In the middle of our talk, we hear a knock on the door. Vickie runs to answer it. It’s a student looking lost. He wants to find a room to practice piano in.
As she is talking about her Loving–Kindness mindfulness practice, Vickie helps the lost student find an empty practice room, and gives him the contact information of the faculty member in charge of the room bookings. She knows the code to every room. She clearly has been through this before.
We start to chat about how she got involved with music. She started playing piano and cello when she was in elementary school.
Vickie grew up in a small town outside of Boston. “Growing up, I guess I was, like, super ambitious. I always felt like I had to do things. I was that kid that was trying to take all the APs.” She lets out an “Ugh.” While still driven, she’s past the stage of overworking herself.
“I also was kind of different in that I worked a lot,” she says. From 16 to 19, she worked at Uniqlo, first in Boston, and then in Philly. Her favorite part of the job was hemming pants.
At this point, the lost student walks in again. He’s locked his bag in the practice room. She runs out to help him.
When Vickie sits back down, we talk about her family. She has a younger sister, a freshman at Dartmouth. She doesn’t see her very often, but she does love to give her advice.
“The biggest thing for me is, it’s great as a freshman to take on all these things, but you have to quit when you need to.” As an example, Vickie tells me how she quit her job at Uniqlo because her hours were too hectic with her class schedule.
Vickie is in the orchestra and the string quartet. She credits the orchestra for a lot of her friends and leadership roles at Penn. In the coming weeks, Vickie has six concerts. I beg Vickie to let me watch her play cello. She's reluctant, but indulges me.

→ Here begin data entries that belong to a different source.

-- ==== Sys2Proof/Config.lean ====
section
/-! DEFINITION. The parameters of the frame engine (00_scope.md R9), its configuration registers CFG0 to CFG3 (10_state.md R22 to R25),
and the numeric constants of the formats (30_encoding.md R77). -/
namespace Sys2Proof

/-- CFG2 `NOT_FOR_US_POLICY` (R24): what a destination mismatch does. -/
inductive NotForUsPolicy where
  /-- Report the mismatch and go on (the default). -/
  | permissive
  /-- Report the mismatch and end the frame. -/
  | drop
  deriving DecidableEq, Repr

/-- The configuration, fixed at initialization and read-only afterwards (R20, R22 to R26, R221). -/
structure Config where
  /-- CFG0 `DEV_IP` (R22). -/
  devIp : IpAddr
  /-- CFG1 `DEV_MAC` (R23). -/
  devMac : MacAddr
  /-- CFG2 `NOT_FOR_US_POLICY` (R24). -/
  policy : NotForUsPolicy
  /-- CFG3 `FRAME_BUFFER_BYTES` (R25): the capacity of the frame buffer. -/
  frameBufferBytes : Nat
  deriving DecidableEq, Repr

/-- R25: the capacity is at least 14. -/
def Config.wellFormed (c : Config) : Bool := decide (14 ≤ c.frameBufferBytes)

/-- The parameter values of 95_test_vectors.md section 1. They stand in for the arguments that initialization supplies
(R9, R221) where the machine needs closed values.
DESIGN CHOICE (notes/assumptions/1.md), unsafe: only the policy's default is the spec's own reset value. -/
def Config.sample : Config :=
  { devIp := 0x0a000004#32
    devMac := 0x020000000004#48
    policy := .permissive
    frameBufferBytes := 1514 }

/-- `CACHE_ENTRIES` (R9, R27). -/
abbrev cacheEntries : Nat := 32

/-- EtherType of ARP (R77). -/
abbrev etherTypeArp : Half := 0x0806#16

/-- EtherType of IPv4 (R77). -/
abbrev etherTypeIpv4 : Half := 0x0800#16

/-- ARP hardware type Ethernet (R77). -/
abbrev arpHardwareEthernet : Half := 1#16

/-- ARP protocol type IPv4 (R77). -/
abbrev arpProtocolIpv4 : Half := 0x0800#16

/-- ARP opcode Request (R77). -/
abbrev arpRequestOpcode : Half := 1#16

/-- ARP opcode Reply (R77). -/
abbrev arpReplyOpcode : Half := 2#16

/-- IPv4 protocol number of ICMP (R77). -/
abbrev ipProtocolIcmp : Byte := 1#8

/-- ICMP type Echo Request (R77). -/
abbrev icmpEchoRequestType : Byte := 8#8

/-- ICMP type Echo Reply (R77). -/
abbrev icmpEchoReplyType : Byte := 0#8

end Sys2Proof
end

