/-- V-IP-8. -/
def icmpRuntFrame : List Byte :=
  [0x02, 0x00, 0x00, 0x00, 0x00, 0x04, 0xaa, 0xbb, 0xcc, 0xdd, 0xee, 0xff, 0x08, 0x00, 0x45, 0x00, 0x00, 0x16, 0x1c, 0x46, 0x40, 0x00,
    0x40, 0x01, 0x0a, 0x99, 0x0a, 0x00, 0x00, 0x05, 0x0a, 0x00, 0x00, 0x04, 0x08, 0x00, 0x21, 0x04, 0x12, 0x34, 0x00, 0x01, 0x61, 0x62,
    0x63, 0x64]

def icmpRuntInstr : Instr :=
  .icmpRunt ⟨0x020000000004, 0xaabbccddeeff, 0x0800⟩
    ⟨4, 5, 0, 0x0016, 0x1c46, 2, 0, 64, 1, 0x0a99, 0x0a000005, 0x0a000004⟩
    [0x08, 0x00, 0x21, 0x04, 0x12, 0x34, 0x00, 0x01, 0x61, 0x62, 0x63, 0x64]

/-- V-IP-13. -/
def icmpEchoRequestFrame : List Byte :=
  [0x02, 0x00, 0x00, 0x00, 0x00, 0x04, 0xaa, 0xbb, 0xcc, 0xdd, 0xee, 0xff, 0x08, 0x00, 0x46, 0x00, 0x00, 0x20, 0x1c, 0x46, 0x40, 0x00,
    0x40, 0x01, 0x07, 0x8e, 0x0a, 0x00, 0x00, 0x05, 0x0a, 0x00, 0x00, 0x04, 0x01, 0x01, 0x01, 0x00, 0x08, 0x00, 0x21, 0x04, 0x12, 0x34,
    0x00, 0x01, 0x61, 0x62, 0x63, 0x64]

def icmpEchoRequestInstr : Instr :=
  .icmpEchoRequest ⟨0x020000000004, 0xaabbccddeeff, 0x0800⟩
    ⟨4, 6, 0, 0x0020, 0x1c46, 2, 0, 64, 1, 0x078e, 0x0a000005, 0x0a000004⟩ [0x01, 0x01, 0x01, 0x00] ⟨8, 0, 0x2104⟩
    [0x12, 0x34, 0x00, 0x01] [0x61, 0x62, 0x63, 0x64]

/-- V-ICMP-7. -/
def icmpOtherTypeFrame : List Byte :=
  [0x02, 0x00, 0x00, 0x00, 0x00, 0x04, 0xaa, 0xbb, 0xcc, 0xdd, 0xee, 0xff, 0x08, 0x00, 0x45, 0x00, 0x00, 0x20, 0x1c, 0x46, 0x40, 0x00,
    0x40, 0x01, 0x0a, 0x8f, 0x0a, 0x00, 0x00, 0x05, 0x0a, 0x00, 0x00, 0x04, 0x0d, 0x00, 0xf2, 0xff, 0x00, 0x00, 0x00, 0x00, 0x00, 0x00,
    0x00, 0x00]

def icmpOtherTypeInstr : Instr :=
  .icmpOtherType ⟨0x020000000004, 0xaabbccddeeff, 0x0800⟩
    ⟨4, 5, 0, 0x0020, 0x1c46, 2, 0, 64, 1, 0x0a8f, 0x0a000005, 0x0a000004⟩ [] ⟨13, 0, 0xf2ff⟩
    [0x00, 0x00, 0x00, 0x00, 0x00, 0x00, 0x00, 0x00] []

/-! ### Decoding -/

theorem test_decode_ethRunt : decode ethRuntFrame = ethRuntInstr := by decide
theorem test_decode_ethOther : decode ethOtherFrame = ethOtherInstr := by decide
theorem test_decode_arpRunt : decode arpRuntFrame = arpRuntInstr := by decide
theorem test_decode_arpBadHtype : decode arpBadHtypeFrame = arpBadHtypeInstr := by decide
theorem test_decode_arpBadPtype : decode arpBadPtypeFrame = arpBadPtypeInstr := by decide
theorem test_decode_arpShortBody : decode arpShortBodyFrame = arpShortBodyInstr := by decide
theorem test_decode_arpRequest : decode arpRequestFrame = arpRequestInstr := by decide
theorem test_decode_arpReplyIn : decode arpReplyInFrame = arpReplyInInstr := by decide
theorem test_decode_arpOpcodeOther : decode arpOpcodeOtherFrame = arpOpcodeOtherInstr := by decide
theorem test_decode_ipRunt : decode ipRuntFrame = ipRuntInstr := by decide
theorem test_decode_ipBadVersion : decode ipBadVersionFrame = ipBadVersionInstr := by decide
theorem test_decode_ipBadIhl : decode ipBadIhlFrame = ipBadIhlInstr := by decide
theorem test_decode_ipTtlZero : decode ipTtlZeroFrame = ipTtlZeroInstr := by decide
theorem test_decode_ipHdrOverrun : decode ipHdrOverrunFrame = ipHdrOverrunInstr := by decide
theorem test_decode_ipBadChecksum : decode ipBadChecksumFrame = ipBadChecksumInstr := by decide
theorem test_decode_ipBadTotalLength : decode ipBadTotalLengthFrame = ipBadTotalLengthInstr := by decide
theorem test_decode_ipNotIcmp : decode ipNotIcmpFrame = ipNotIcmpInstr := by decide
theorem test_decode_icmpRunt : decode icmpRuntFrame = icmpRuntInstr := by decide
theorem test_decode_icmpEchoRequest : decode icmpEchoRequestFrame = icmpEchoRequestInstr := by decide
theorem test_decode_icmpOtherType : decode icmpOtherTypeFrame = icmpOtherTypeInstr := by decide
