-- ==== Sys2Proof/Machine/State.lean ====
section
/-! DEFINITION. The state of the core (`10_state.md`), what its two ports hold, the reasons a step can stop, and the
state after reset (R28). -/

namespace Sys2Proof.Machine

/-- Storage order of a matrix (R30); as the 1-bit register `MORDER`, 0 is RowMajor and 1 is ColumnMajor (R20). -/
inductive StorageOrder where
  | rowMajor
  | columnMajor
deriving DecidableEq, Repr

/-- The errors (R120). An error is a response of the core, never a stop of the machine (R121). -/
inductive Err where
  /-- code 1: INIT with n outside 1..7. -/
  | invalidExponent
  /-- code 2: an operand or result outside `[0, ORDER)`. -/
  | invalidNumber
  /-- code 3: inverse of zero, or no inverse found. -/
  | noInverse
  /-- code 4: a coordinate outside the matrix. -/
  | outOfBounds
  /-- code 5: reserved, never raised (R123). -/
  | allocation
  /-- code 6: no such command, or no such RDCFG selector (R125). -/
  | illegalCommand
  /-- code 7: the field or the matrix has not been constructed (R124). -/
  | notConstructed
deriving DecidableEq, Repr

/-- What the host does next at the core's ports (R8): present a command word, or assert reset, with a command in
progress or with none (R140). -/
inductive HostEvent where
  | command (w : CmdWord)
  | reset (inFlight : Option CmdWord)
deriving DecidableEq, Repr

/-- Byte memory as plain data: the bytes that hold a value, by linear index, indices strictly rising
(`Memory.wf` in Machine/Memory.lean). An unlisted index holds no value. -/
abbrev Memory := List Host.Cell

/-- Everything the core keeps between commands (R13, R20), and its two ports as lists. -/
structure State where
  /-- `CFGV`: a field has been constructed (R14). -/
  cfgv : Bool
  /-- `EXP`, 3 bits (R15). -/
  exp : BitVec 3
  /-- `ORDER`, 8 bits (R16). -/
  order : BitVec 8
  /-- `DIVISOR`, 8 bits (R17). -/
  divisor : BitVec 8
  /-- `MATV`: a matrix has been produced (R21). -/
  matv : Bool
  /-- `MROWS`, 3 bits (R22). -/
  mrows : BitVec 3
  /-- `MCOLS`, 3 bits (R22). -/
  mcols : BitVec 3
  /-- `MORDER`, 1 bit (R23). -/
  morder : StorageOrder
  /-- `MAT[0..48]` (R24). -/
  mat : Memory
  /-- Command port: what the host presents, first the next (R11, R50). Empty: the port is idle. -/
  host : List HostEvent
  /-- Response port: the responses delivered, oldest first (R50, R147). -/
  rsps : List RspWord
deriving DecidableEq, Repr

/-- Why the machine stops with a fault. The spec's own errors are responses (R121), so this holds one reason only. -/
inductive Fault where
  /-- Raised by `memRead` for an index of 49 or more, which the 49-byte buffer does not have (R24, R44). Safe: the machine
  stops where the spec has no byte. No state reaches it: MGET checks the coordinates first, and the shape registers are
  3 bits wide (log entry 11). -/
  | outsideBuffer (addr : Nat)
deriving DecidableEq, Repr

/-- Why a command has no meaning in this model. -/
inductive Refusal where
  /-- Raised by a refused arm of `exec`: a command not modelled yet. Safe. No arm raises it. -/
  | notModelled (mnemonic : String)
  /-- Raised by TOMATRIX when its calls of the Matrix container take a form the spec gives no meaning (U5, U6). Safe. Only
  in states with `CFGV = 1` and `EXP = 0`, which no run reaches: there it would call `init(0, 0)` (log entry 12). -/
  | containerUnstated
deriving DecidableEq, Repr

/-- The state after reset (R28): `CFGV = 0`, `MATV = 0`, both ports idle. DESIGN CHOICE (unsafe; log entries 4, 5): the
registers R28 leaves unspecified hold 0, which no response shows while their valid bit is 0. No byte of the buffer holds
a value (log entry 6). -/
def State.reset : State where
  cfgv := false
  exp := 0
  order := 0
  divisor := 0
  matv := false
  mrows := 0
  mcols := 0
  morder := .rowMajor
  mat := []
  host := []
  rsps := []

end Sys2Proof.Machine
end

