-- ==== Sys2Proof/Machine/Adder.lean ====
section
/-! DEFINITION. ADD, NEG, SUB (`41_add.md`). -/

namespace Sys2Proof.Machine

/-- ADD a, b (R80). -/
def execAdd (a b : Byte) (s : State) : Host.Outcome State Fault Refusal :=
  answer s do
    requireField s
    let x ← validate s.field (operand a)
    let y ← validate s.field (operand b)
    validate s.field (x ^^^ y)

/-- NEG a (R81). -/
def execNeg (a : Byte) (s : State) : Host.Outcome State Fault Refusal :=
  answer s do
    requireField s
    validate s.field (operand a)

/-- SUB a, b as `add(a, neg(b))`, operands validated in that order (R82). -/
def execSub (a b : Byte) (s : State) : Host.Outcome State Fault Refusal :=
  answer s do
    requireField s
    let y ← validate s.field (operand b)
    let x ← validate s.field (operand a)
    let y ← validate s.field y
    validate s.field (x ^^^ y)

end Sys2Proof.Machine
end

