/-- The spec's inferences at the corner cases of R81 and R82: in every state SUB does what ADD does and NEG what VALIDATE
does, whatever the operands. -/
def Obligations.SubIsAddAndNegIsValidate : Prop :=
  ∀ (s : State) (a b : Byte), exec (.sub a b) s = exec (.add a b) s ∧ exec (.neg a) s = exec (.validate a) s

/-- MUL answers the carry-less product reduced by the divisor, for every n (R90, R92, R93). For n = 1 this is the spec's
inference in R94, where `fmul` takes the integer product: "The special case gives the same values the general case
would". -/
def Obligations.MulAnswersTheReducedProduct : Prop :=
  ∀ (s : State) (a b : Byte),
    decode (BitVec.ofNat 32 (0x06000000 + b.toNat * 256 + a.toNat)) = .ok (.mul a b) ∧
    (s.cfgv = false → Fails (.mul a b) s 7) ∧
    (Configured s → Element s a → Element s b →
      ∃ p : Byte, Answers (.mul a b) s p ∧ p.toNat = reduce s.field (clmul a.toNat b.toNat)) ∧
    (s.cfgv = true → ¬ (Element s a ∧ Element s b) → Fails (.mul a b) s 2)

/-- R92, R93: read as polynomials over GF(2), what MUL answers is the remainder of the product of its operands on division
by the divisor polynomial. -/
def Obligations.MulIsPolynomialMultiplication : Prop :=
  ∀ (s : State) (a b : Byte), Configured s → Element s a → Element s b →
    let poly : Nat → Polynomial (ZMod 2) := fun v =>
      ∑ i ∈ Finset.range 16, if v.testBit i then Polynomial.X ^ i else 0
    ∃ p : Byte, Answers (.mul a b) s p ∧
      poly p.toNat = poly a.toNat * poly b.toNat %ₘ poly s.divisor.toNat

/-- R101: INVERT answers the first element, ascending from 0, whose product with the operand is 1; 0 has none; an operand
outside the field is a number error, not a missing inverse. -/
def Obligations.InvertAnswersTheInverse : Prop :=
  ∀ (s : State) (a : Byte),
    decode (BitVec.ofNat 32 (0x08000000 + a.toNat)) = .ok (.invert a) ∧
    (s.cfgv = false → Fails (.invert a) s 7) ∧
    (s.cfgv = true → a.toNat = 0 → Fails (.invert a) s 3) ∧
    (Configured s → ¬ Element s a → Fails (.invert a) s 2) ∧
    (Configured s → a.toNat ≠ 0 → Element s a →
      ∃ v : Byte, Answers (.invert a) s v ∧ Element s v ∧ Answers (.mul a v) s 1 ∧
        ∀ w : Byte, w.toNat < v.toNat → ¬ Answers (.mul a w) s 1)

/-- R100 (b), R103, R101's corner cases: every element but 0 has exactly one inverse, which INVERT answers, and INVERT
undoes itself. -/
def Obligations.EveryNonzeroElementHasOneInverse : Prop :=
  ∀ (s : State) (a : Byte), Configured s → Element s a → a.toNat ≠ 0 →
    ∃ v : Byte, Answers (.invert a) s v ∧ Answers (.invert v) s a ∧
      ∀ w : Byte, Element s w → (Answers (.mul a w) s 1 ↔ w = v)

Later, we sit in a different practice room on the fourth floor of Fisher Bennett.
Vickie lets out a “hmmm” as she opens her book of Brahms. “Listening to practicing will make you go insane because it’s about listening to your own sound,” she warns.
She starts to play, but pauses right away.
“It’s very boring when I don’t have a quartet.”
Then, she starts to get into it. She alternates between looking at her notes and her instrument. She uses one hand to pluck the strings on the fingerboard rapidly, while, underneath it, the other hand slowly moves the bow back and forth.
Vickie’s playing mimics her approach to life. While she’s always on the go, quickly moving from activity to activity at the speed of her plucking fingers, her breaths and mindset mimic the tempo of the bow, slow and steady, calm and collected. Fast and slow, exciting and calm: together, it makes a beautiful sound.